Much to my own chagrin, there are no signs of me stopping doing “the music thing” anytime soon. I just keep joining/starting new bands and getting thirstier and thirstier for the road. Of course I insist on playing difficult music that only niche audiences are ever going to like, so it’s not like anyone is chomping at the bit to be my booking agent and bust their ass to make 10% of the $60 that we guilted indifferent punks into ponying up for the show each night. No, that burden falls squarely on the shoulders of me and my bandmates. Touring might be magical, but BOOKING tours is tedious, mundane, and soul-crushing.

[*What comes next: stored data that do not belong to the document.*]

-- ==== Sys2Proof/Machine/Digest.lean ====
section
/-! DEFINITION. The digests of Proof (R210): the compression functions of FIPS 180-4 and the Keccak-f[1600] permutation of
FIPS 202, over a state kept as a list of words. -/

namespace Sys2Proof.Machine

/-- The SHA-256 round constants, part 0. -/
def k256_0 : List Nat :=
  [0x428A2F98, 0x71374491, 0xB5C0FBCF, 0xE9B5DBA5, 0x3956C25B, 0x59F111F1, 0x923F82A4, 0xAB1C5ED5,
   0xD807AA98, 0x12835B01, 0x243185BE, 0x550C7DC3, 0x72BE5D74, 0x80DEB1FE, 0x9BDC06A7, 0xC19BF174]

/-- The SHA-256 round constants, part 1. -/
def k256_1 : List Nat :=
  [0xE49B69C1, 0xEFBE4786, 0xFC19DC6, 0x240CA1CC, 0x2DE92C6F, 0x4A7484AA, 0x5CB0A9DC, 0x76F988DA,
   0x983E5152, 0xA831C66D, 0xB00327C8, 0xBF597FC7, 0xC6E00BF3, 0xD5A79147, 0x6CA6351, 0x14292967]

/-- The SHA-256 round constants, part 2. -/
def k256_2 : List Nat :=
  [0x27B70A85, 0x2E1B2138, 0x4D2C6DFC, 0x53380D13, 0x650A7354, 0x766A0ABB, 0x81C2C92E, 0x92722C85,
   0xA2BFE8A1, 0xA81A664B, 0xC24B8B70, 0xC76C51A3, 0xD192E819, 0xD6990624, 0xF40E3585, 0x106AA070]

/-- The SHA-256 round constants, part 3. -/
def k256_3 : List Nat :=
  [0x19A4C116, 0x1E376C08, 0x2748774C, 0x34B0BCB5, 0x391C0CB3, 0x4ED8AA4A, 0x5B9CCA4F, 0x682E6FF3,
   0x748F82EE, 0x78A5636F, 0x84C87814, 0x8CC70208, 0x90BEFFFA, 0xA4506CEB, 0xBEF9A3F7, 0xC67178F2]

/-- The SHA-256 round constants. -/
def k256 : List Nat := k256_0 ++ k256_1 ++ k256_2 ++ k256_3

/-- The SHA-512 round constants, part 0. -/
def k512_0 : List Nat :=
  [0x428A2F98D728AE22, 0x7137449123EF65CD, 0xB5C0FBCFEC4D3B2F, 0xE9B5DBA58189DBBC,
   0x3956C25BF348B538, 0x59F111F1B605D019, 0x923F82A4AF194F9B, 0xAB1C5ED5DA6D8118,
   0xD807AA98A3030242, 0x12835B0145706FBE, 0x243185BE4EE4B28C, 0x550C7DC3D5FFB4E2,
   0x72BE5D74F27B896F, 0x80DEB1FE3B1696B1, 0x9BDC06A725C71235, 0xC19BF174CF692694]

/-- The SHA-512 round constants, part 1. -/
def k512_1 : List Nat :=
  [0xE49B69C19EF14AD2, 0xEFBE4786384F25E3, 0xFC19DC68B8CD5B5, 0x240CA1CC77AC9C65,
   0x2DE92C6F592B0275, 0x4A7484AA6EA6E483, 0x5CB0A9DCBD41FBD4, 0x76F988DA831153B5,
   0x983E5152EE66DFAB, 0xA831C66D2DB43210, 0xB00327C898FB213F, 0xBF597FC7BEEF0EE4,
   0xC6E00BF33DA88FC2, 0xD5A79147930AA725, 0x6CA6351E003826F, 0x142929670A0E6E70]

/-- The SHA-512 round constants, part 2. -/
def k512_2 : List Nat :=
  [0x27B70A8546D22FFC, 0x2E1B21385C26C926, 0x4D2C6DFC5AC42AED, 0x53380D139D95B3DF,
   0x650A73548BAF63DE, 0x766A0ABB3C77B2A8, 0x81C2C92E47EDAEE6, 0x92722C851482353B,
   0xA2BFE8A14CF10364, 0xA81A664BBC423001, 0xC24B8B70D0F89791, 0xC76C51A30654BE30,
   0xD192E819D6EF5218, 0xD69906245565A910, 0xF40E35855771202A, 0x106AA07032BBD1B8]

/-- The SHA-512 round constants, part 3. -/
def k512_3 : List Nat :=
  [0x19A4C116B8D2D0C8, 0x1E376C085141AB53, 0x2748774CDF8EEB99, 0x34B0BCB5E19B48A8,
   0x391C0CB3C5C95A63, 0x4ED8AA4AE3418ACB, 0x5B9CCA4F7763E373, 0x682E6FF3D6B2B8A3,
   0x748F82EE5DEFB2FC, 0x78A5636F43172F60, 0x84C87814A1F0AB72, 0x8CC702081A6439EC,
   0x90BEFFFA23631E28, 0xA4506CEBDE82BDE9, 0xBEF9A3F7B2C67915, 0xC67178F2E372532B]

/-- The SHA-512 round constants, part 4. -/
def k512_4 : List Nat :=
  [0xCA273ECEEA26619C, 0xD186B8C721C0C207, 0xEADA7DD6CDE0EB1E, 0xF57D4F7FEE6ED178,
   0x6F067AA72176FBA, 0xA637DC5A2C898A6, 0x113F9804BEF90DAE, 0x1B710B35131C471B,
   0x28DB77F523047D84, 0x32CAAB7B40C72493, 0x3C9EBE0A15C9BEBC, 0x431D67C49C100D4C,
   0x4CC5D4BECB3E42B6, 0x597F299CFC657E2A, 0x5FCB6FAB3AD6FAEC, 0x6C44198C4A475817]

/-- The SHA-512 round constants. -/
def k512 : List Nat := k512_0 ++ k512_1 ++ k512_2 ++ k512_3 ++ k512_4

/-- H(0) of SHA-256. -/
def iv256 : List Nat :=
  [0x6A09E667, 0xBB67AE85, 0x3C6EF372, 0xA54FF53A, 0x510E527F, 0x9B05688C, 0x1F83D9AB, 0x5BE0CD19]

/-- H(0) of SHA-384. -/
def iv384 : List Nat :=
  [0xCBBB9D5DC1059ED8, 0x629A292A367CD507, 0x9159015A3070DD17, 0x152FECD8F70E5939,
   0x67332667FFC00B31, 0x8EB44A8768581511, 0xDB0C2E0D64F98FA7, 0x47B5481DBEFA4FA4]

/-- H(0) of SHA-512. -/
def iv512 : List Nat :=
  [0x6A09E667F3BCC908, 0xBB67AE8584CAA73B, 0x3C6EF372FE94F82B, 0xA54FF53A5F1D36F1,
   0x510E527FADE682D1, 0x9B05688C2B3E6C1F, 0x1F83D9ABFB41BD6B, 0x5BE0CD19137E2179]

/-- The Keccak round constants. -/
def keccakRC : List Nat :=
  [0x1, 0x8082, 0x800000000000808A, 0x8000000080008000,
   0x808B, 0x80000001, 0x8000000080008081, 0x8000000000008009,
   0x8A, 0x88, 0x80008009, 0x8000000A,
   0x8000808B, 0x800000000000008B, 0x8000000000008089, 0x8000000000008003,
   0x8000000000008002, 0x8000000000000080, 0x800A, 0x800000008000000A,
   0x8000000080008081, 0x8000000000008080, 0x80000001, 0x8000000080008008]

/-- The Keccak rotation of lane x + 5y. -/
def keccakRot : List Nat :=
  [0, 1, 62, 28, 27, 36, 44, 6, 55, 20, 3, 10, 43, 25, 39, 41, 45, 15, 21, 8, 18, 2, 61, 56, 14]

/-- The sizes and rotations of one SHA-2 function: word bits, the rotations of its four mixing functions. -/
structure Sha2 where
  w : Nat
  k : List Nat
  big0 : List Nat
  big1 : List Nat
  small0 : List Nat
  small1 : List Nat

def sha256 : Sha2 := ⟨32, k256, [2, 13, 22], [6, 11, 25], [7, 18, 3], [17, 19, 10]⟩
def sha512 : Sha2 := ⟨64, k512, [28, 34, 39], [14, 18, 41], [1, 8, 7], [19, 61, 6]⟩

/-- Rotation right of a `w`-bit word. -/
def shaRotr (w n x : Nat) : Nat := (x >>> n) ||| ((x <<< (w - n)) % 2 ^ w)

/-- The XOR of three rotations. -/
def Sha2.big (h : Sha2) (r : List Nat) (x : Nat) : Nat :=
  shaRotr h.w (r.getD 0 0) x ^^^ shaRotr h.w (r.getD 1 0) x ^^^ shaRotr h.w (r.getD 2 0) x

/-- The XOR of two rotations and a shift. -/
def Sha2.small (h : Sha2) (r : List Nat) (x : Nat) : Nat :=
  shaRotr h.w (r.getD 0 0) x ^^^ shaRotr h.w (r.getD 1 0) x ^^^ (x >>> r.getD 2 0)

/-- `n` further schedule words, latest first. -/
def Sha2.extend (h : Sha2) : Nat → List Nat → List Nat
  | 0, ws => ws
  | n + 1, ws =>
    h.extend n
      ((h.small h.small1 (ws.getD 1 0) + ws.getD 6 0 + h.small h.small0 (ws.getD 14 0) + ws.getD 15 0) % 2 ^ h.w :: ws)

/-- One round on the working words a to h. -/
def Sha2.round (h : Sha2) (v : List Nat) (kw : Nat × Nat) : List Nat :=
  match v with
  | [a, b, c, d, e, f, g, hh] =>
    let m := 2 ^ h.w
    let t1 := hh + h.big h.big1 e + ((e &&& f) ^^^ ((m - 1 - e) &&& g)) + kw.1 + kw.2
    let t2 := h.big h.big0 a + ((a &&& b) ^^^ (a &&& c) ^^^ (b &&& c))
    [(t1 + t2) % m, a, b, c, (d + t1) % m, e, f, g]
  | _ => v

/-- A number from bytes, most significant first. -/
def beNat (bs : List Byte) : Nat := leNat bs.reverse

/-- `n` words of `k` bytes each, most significant byte first. -/
def beWords (k : Nat) : Nat → List Byte → List Nat
  | 0, _ => []
  | n + 1, bs => beNat (bs.take k) :: beWords k n (bs.drop k)

/-- The compression of one block. -/
def Sha2.absorb (h : Sha2) (state : List Nat) (block : List Byte) : List Nat :=
  let ws := (h.extend (h.k.length - 16) (beWords (h.w / 8) 16 block).reverse).reverse
  let v := (h.k.zip ws).foldl h.round state
  (state.zip v).map (fun p => (p.1 + p.2) % 2 ^ h.w)

/-- Rotation left of a lane. -/
def rotl64 (n x : Nat) : Nat := ((x <<< n) % 2 ^ 64) ||| (x >>> (64 - n))

/-- Lane x + 5y, with coordinates modulo 5. -/
def lane (a : List Nat) (x y : Nat) : Nat := a.getD (x % 5 + 5 * (y % 5)) 0

/-- One round of Keccak-f[1600] (theta, rho and pi, chi, iota). -/
def keccakRound (a : List Nat) (rc : Nat) : List Nat :=
  let c := (List.range 5).map (fun x => lane a x 0 ^^^ lane a x 1 ^^^ lane a x 2 ^^^ lane a x 3 ^^^ lane a x 4)
  let d := (List.range 5).map (fun x => c.getD ((x + 4) % 5) 0 ^^^ rotl64 1 (c.getD ((x + 1) % 5) 0))
  let t := (List.range 25).map (fun i => a.getD i 0 ^^^ d.getD (i % 5) 0)
  -- lane (x, y) of the next array comes from lane (x + 3y, x)
  let b :=
    (List.range 25).map (fun i =>
      let j := (i % 5 + 3 * (i / 5)) % 5 + 5 * (i % 5)
      rotl64 (keccakRot.getD j 0) (t.getD j 0))
  let e :=
    (List.range 25).map (fun i =>
      lane b (i % 5) (i / 5) ^^^ ((2 ^ 64 - 1 - lane b (i % 5 + 1) (i / 5)) &&& lane b (i % 5 + 2) (i / 5)))
  (e.getD 0 0 ^^^ rc) :: e.drop 1

/-- SHA3-256 absorbs one block of 136 bytes. -/
def keccakAbsorb (state : List Nat) (block : List Byte) : List Nat :=
  keccakRC.foldl keccakRound
    ((List.range 25).map (fun i => state.getD i 0 ^^^ (if i < 17 then fieldLE block (8 * i) 8 else 0)))

/-- Block bytes of an ALG (R210). -/
def algBlock (a : Nat) : Nat :=
  match a with
  | 0 => 64
  | 1 | 2 => 128
  | _ => 136

/-- Digest bytes of an ALG (R210). -/
def algDigest (a : Nat) : Nat :=
  match a with
  | 0 => 32
  | 1 => 48
  | 2 => 64
  | _ => 32

/-- The initial value of an ALG (R210). -/
def algStart (a : Nat) : List Nat :=
  match a with
  | 0 => iv256
  | 1 => iv384
  | 2 => iv512
  | _ => List.replicate 25 0

/-- One block absorbed under an ALG. -/
def algAbsorb (a : Nat) (state : List Nat) (block : List Byte) : List Nat :=
  match a with
  | 0 => sha256.absorb state block
  | 1 | 2 => sha512.absorb state block
  | _ => keccakAbsorb state block

/-- `n` whole blocks absorbed in byte order (R211). -/
def algAbsorbAll (a : Nat) : Nat → List Nat → List Byte → List Nat
  | 0, st, _ => st
  | n + 1, st, bs => algAbsorbAll a n (algAbsorb a st (bs.take (algBlock a))) (bs.drop (algBlock a))

/-- The digest bytes of a state, as its standard orders them (R211, R212). -/
def algResult (a : Nat) (state : List Nat) : List Byte :=
  let bytes :=
    match a with
    | 0 => state.flatMap (fun w => (natLE 4 w).reverse)
    | 1 | 2 => state.flatMap (fun w => (natLE 8 w).reverse)
    | _ => state.flatMap (natLE 8)
  bytes.take (algDigest a)

/-- The bytes of a context image's STATE that hold state words (R219). -/
def algStateBytes (a : Nat) : Nat :=
  match a with
  | 0 => 32
  | 1 | 2 => 64
  | _ => 200

/-- The 200 state bytes of a context image (R219). -/
def algImage (a : Nat) (state : List Nat) : List Byte :=
  let bytes := state.flatMap (natLE (if a = 0 then 4 else 8))
  bytes ++ List.replicate (200 - bytes.length) 0

/-- The state of an image's 200 bytes (R219). -/
def algOfImage (a : Nat) (bs : List Byte) : List Nat :=
  let (n, k) : Nat × Nat := match a with | 0 => (8, 4) | 1 | 2 => (8, 8) | _ => (25, 8)
  (List.range n).map (fun i => fieldLE bs (k * i) k)

/-- The padding SHA-2 appends to a message of `n` bytes: 0x80, zeros, and the bit length (R211). -/
def shaPad (a n : Nat) : List Byte :=
  let blk := algBlock a
  let lenBytes := blk / 8
  let zeros := (2 * blk - (n + 1 + lenBytes) % blk) % blk
  (0x80 : Byte) :: (List.replicate zeros 0 ++ (natLE lenBytes (8 * n)).reverse)

/-- The whole digest of a message under a SHA-2 ALG. -/
def shaDigest (a : Nat) (msg : List Byte) : List Byte :=
  let m := msg ++ shaPad a msg.length
  algResult a (algAbsorbAll a (m.length / algBlock a) (algStart a) m)

end Sys2Proof.Machine
end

There is a fun component of booking, where you become a detective sleuthing around another city’s music scene via Facebook pages, venue calendars, and alt-weekly blogs to find the cool bands, venues, and promoters in a given town. I’ve actually found some of my favorite bands via this process, but the frustration sets in when you attempt to contact these “artists” and find out that every insulting stereotype about musicians being lazy flakes is COMPLETELY FUCKING TRUE. My life is an endless marathon of sending carefully worded messages to bands that get marked as “seen” but never responded to. A curt “no” is always much more appreciated than complete silence, because then I know to move on, instead of waiting for a reply just in case they’ll get back to me the next day.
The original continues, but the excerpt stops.